• **What is expected**
Repeat verbatim, and only, the lines of the data below, beginning at the line that contains "def pcCLAMP : Nat := 0" and stopping after the line that contains "def ringPl (cfg".

· · · · · · ·

-- ==== Sys2Proof/Machine/Ethernet.lean ====
section
/-! DEFINITION. Ethernet ports and PTP clocks (R500-R525): rings and descriptors, held frames, the receive path, MACsec,
PRP, and the clocks. -/

namespace Sys2Proof.Machine

/-! ### Bits of ETpSTAT.CAUSE (R522) and of PTpSTAT.CAUSE (R525) -/
def ecLINK : Nat := 7
def ecNOBUF : Nat := 6
def ecRXERR : Nat := 5
def ecRINGERR : Nat := 4
def ecSECFAIL : Nat := 3
def ecPNTH : Nat := 2
def ecHGPOL : Nat := 1
def pcLOCK : Nat := 2
def pcSTEP : Nat := 1
def pcCLAMP : Nat := 0

def Dev.eth (d : Dev) (p : Nat) : Eth := Tab.get {} d.eths p
def Dev.putEth (d : Dev) (p : Nat) (x : Eth) : Dev := { d with eths := Tab.set {} d.eths p x }

/-- The event of ring `k` of port `p`. -/
def ringEvent (p k : Nat) : Nat := 192 + 8 * p + k

/-- Note a cause of port `p` (R521). -/
def Dev.ethCause (d : Dev) (p i : Nat) : Dev :=
  (d.latch (etStat p) EtStat.CAUSE i).relevel (ringEvent p (d.fg (etCfg p) EtCfg.SEV))

/-- PRP runs (R5, R502). -/
def Dev.prp (d : Dev) : Bool := !d.isH && d.ff (etCfg 0) EtCfg.PRP

/-! ### Rings (R504, R506) -/

/-- LOGN, of which values outside 3-12 act as the nearer bound (R523). -/
def logn (cfg : Word) : Nat := min 12 (max 3 (TrCfg.LOGN.get cfg))

/-- The DMA privilege of a ring, of which 3 acts as 2. -/
def ringPl (cfg : Word) : Nat := min 2 (TrCfg.PL.get cfg)

/-- Address of the descriptor `i` of a ring. -/
def descAddr (base cfg : Word) (i : Nat) : Nat :=
  let b := TrBase.BASE.get base
  b - b % 2 ^ (logn cfg + 1) + 2 * (i % 2 ^ logn cfg)

/-- HEAD of the transmit and of the receive ring. -/
def Dev.txHead (d : Dev) (p k : Nat) : Nat := d.fg (trHead p k) TrHead.HEAD
def Dev.rxHead (d : Dev) (p k : Nat) : Nat := d.fg (rrHead p k) RrHead.HEAD

/-- Move HEAD on by one. -/
def Dev.txAdvance (d : Dev) (p k : Nat) : Dev :=
  d.fp (trHead p k) TrHead.HEAD ((d.txHead p k + 1) % 2 ^ logn (d.rd (trCfg p k)))
def Dev.rxAdvance (d : Dev) (p k : Nat) : Dev :=
  d.fp (rrHead p k) RrHead.HEAD ((d.rxHead p k + 1) % 2 ^ logn (d.rd (rrCfg p k)))

/-- Stop a transmit ring on a descriptor fault (R506). -/
def Dev.txStop (d : Dev) (p k : Nat) : Dev :=
  (d.fp (etStat p) EtStat.TRERR (setBit (d.fg (etStat p) EtStat.TRERR) k true)).ethCause p ecRINGERR
/-- Stop a receive ring on a descriptor fault (R509). -/
def Dev.rxStop (d : Dev) (p k : Nat) : Dev :=
  (d.fp (etStat p) EtStat.RRERR (setBit (d.fg (etStat p) EtStat.RRERR) k true)).ethCause p ecRINGERR

/-- A field of a descriptor word. -/
def dW0 (st sts : Nat) (old : Word) : Word :=
  (⟨66, 63⟩ : Span).put ((⟨71, 70⟩ : Span).put old st) sts

/-- The time of PTP clock `p`, in ns. -/
def Dev.ptpNs (d : Dev) (p : Nat) : Nat := d.fg (ptTime p) PtTime.SEC * 1000000000 + d.fg (ptTime p) PtTime.NS

/-- A time stamp word from ns. -/
def stampWord (ns : Nat) : Word := fields [(ns / 1000000000 % 2 ^ 42, 30), (ns % 1000000000, 0)]

/-- ETHOFF has powered port `p` down (R507). -/
def Dev.ethOff (d : Dev) (p : Nat) : Bool := d.rider.eth.testBit p

/-- The link of a powered port is up; under PRP, that of either LAN (R507). -/
def Dev.linkUp (d : Dev) (p : Nat) : Bool :=
  let up := fun (q : Nat) => d.ff (etStat q) EtStat.LINK && !d.ethOff q
  up p || (d.prp && up 1)

/-- The device is in the fault state (R266). -/
def Dev.inFault (d : Dev) : Bool := d.ff fcStat FcStat.FSTATE

/-- End the frame at HEAD of a transmit ring: W1 where a stamp is due, then W0 with ST = DONE, and HEAD moves on (R505, R506). -/
def State.txEnd (s : State) (p k sts : Nat) (stamp : Option Word) : State :=
  let cfg := s.dev.rd (trCfg p k)
  let a := descAddr (s.dev.rd (trBase p k)) cfg (s.dev.txHead p k)
  let w0 := s.rdWord a
  let pl := ringPl cfg
  let own := TrCfg.OWNP.get cfg
  let r1 := match stamp with | some t => s.dmaWrite pl own p (a + 1) [t] | none => (true, s)
  let r2 := r1.2.dmaWrite pl own p a [dW0 3 sts w0]
  let d := r2.2.dev
  let x := d.eth p
  let d1 := d.putEth p { x with ready := setBit x.ready k false, freed := setBit x.freed k false, fifo := x.fifo.filter (fun e => decide (e.1 ≠ k)),
                                wire := if x.wire = some k then none else x.wire }
  if r1.1 && r2.1 then
    let d2 := (d1.fp (trHead p k) TrHead.HELD 0).txAdvance p k
    let d3 := d2.raiseIf (TrCfg.IE.get cfg ≠ 0) (ringEvent p k)
    let d4 := d3.raiseIf (stamp.isSome && d3.ff (ptCtl p) PtCtl.TSIE) (210 + p)
    { r2.2 with dev := if sts = 0 then d4.count (etCnt p 3) EtCnt.CNT else d4 }
  else { r2.2 with dev := d1.txStop p k }

/-- The key of a slot that MACsec may use (R517, R572). -/
def Dev.msecKey (d : Dev) (slot : Nat) : Option (List Nat) :=
  if d.fg (skInfo slot) SkInfo.TYPE ≠ 0 ∧ (d.fg (skInfo slot) SkInfo.USE).testBit 0 then some (Tab.get [] d.sec.keys slot) else none

/-- A protected frame has a valid transmit SA and a packet number (R517). -/
def Dev.txSaOk (d : Dev) (p : Nat) : Bool :=
  d.ff (msTxsa p) MsTxsa.V && (d.msecKey (d.fg (msTxsa p) MsTxsa.KSLOT)).isSome && !(d.eth p).pnOut

/-- Take the next packet number; PNTH when it passes the threshold (R517). -/
def Dev.takePn (d : Dev) (p : Nat) : Dev :=
  let n := d.fg (msTxpn p) MsTxpn.PN + 1
  let d1 := d.fp (msTxpn p) MsTxpn.PN n
  let d2 := if n = 2 ^ 32 then d1.putEth p { d1.eth p with pnOut := true } else d1
  if n = d.fg (msPnth p) MsPnth.TH + 1 then d2.ethCause p ecPNTH else d2

/-- The highest-numbered ring of a mask. -/
def topRing (m : Nat) : Option Nat := ([7, 6, 5, 4, 3, 2, 1, 0] : List Nat).find? (fun k => m.testBit k)

/-- Put the next frame on a free wire (R506, R507): the highest-numbered ready ring; `fuel` frames may end at the wire stage. -/
def State.ethPick (s : State) (p : Nat) : Nat → State
  | 0 => s
  | fuel + 1 =>
    let x := s.dev.eth p
    let m := if s.dev.inFault then x.ready &&& x.freed else x.ready
    match x.wire, topRing m with
    | none, some k =>
      if s.dev.linkUp p then
        let w0 := s.rdWord (descAddr (s.dev.rd (trBase p k)) (s.dev.rd (trCfg p k)) (s.dev.txHead p k))
        if s.dev.ff (msCfg p) MsCfg.EN && w0.toNat.testBit 67 then
          (if s.dev.txSaOk p then
            { s with dev := (s.dev.takePn p).putEth p { (s.dev.takePn p).eth p with wire := some k } }
          else (s.txEnd p k 6 none).ethPick p fuel)
        else { s with dev := s.dev.putEth p { x with wire := some k } }
      else if s.dev.ff (etCfg p) EtCfg.LDD then (s.txEnd p k 5 none).ethPick p fuel
      else s
    | _, _ => s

· · · · · · ·

• **Output of the exercise**
def pcCLAMP : Nat := 0

def Dev.eth (d : Dev) (p : Nat) : Eth := Tab.get {} d.eths p
def Dev.putEth (d : Dev) (p : Nat) (x : Eth) : Dev := { d with eths := Tab.set {} d.eths p x }

/-- The event of ring `k` of port `p`. -/
def ringEvent (p k : Nat) : Nat := 192 + 8 * p + k

/-- Note a cause of port `p` (R521). -/
def Dev.ethCause (d : Dev) (p i : Nat) : Dev :=
  (d.latch (etStat p) EtStat.CAUSE i).relevel (ringEvent p (d.fg (etCfg p) EtCfg.SEV))

/-- PRP runs (R5, R502). -/
def Dev.prp (d : Dev) : Bool := !d.isH && d.ff (etCfg 0) EtCfg.PRP

/-! ### Rings (R504, R506) -/

/-- LOGN, of which values outside 3-12 act as the nearer bound (R523). -/
def logn (cfg : Word) : Nat := min 12 (max 3 (TrCfg.LOGN.get cfg))

/-- The DMA privilege of a ring, of which 3 acts as 2. -/
def ringPl (cfg : Word) : Nat := min 2 (TrCfg.PL.get cfg)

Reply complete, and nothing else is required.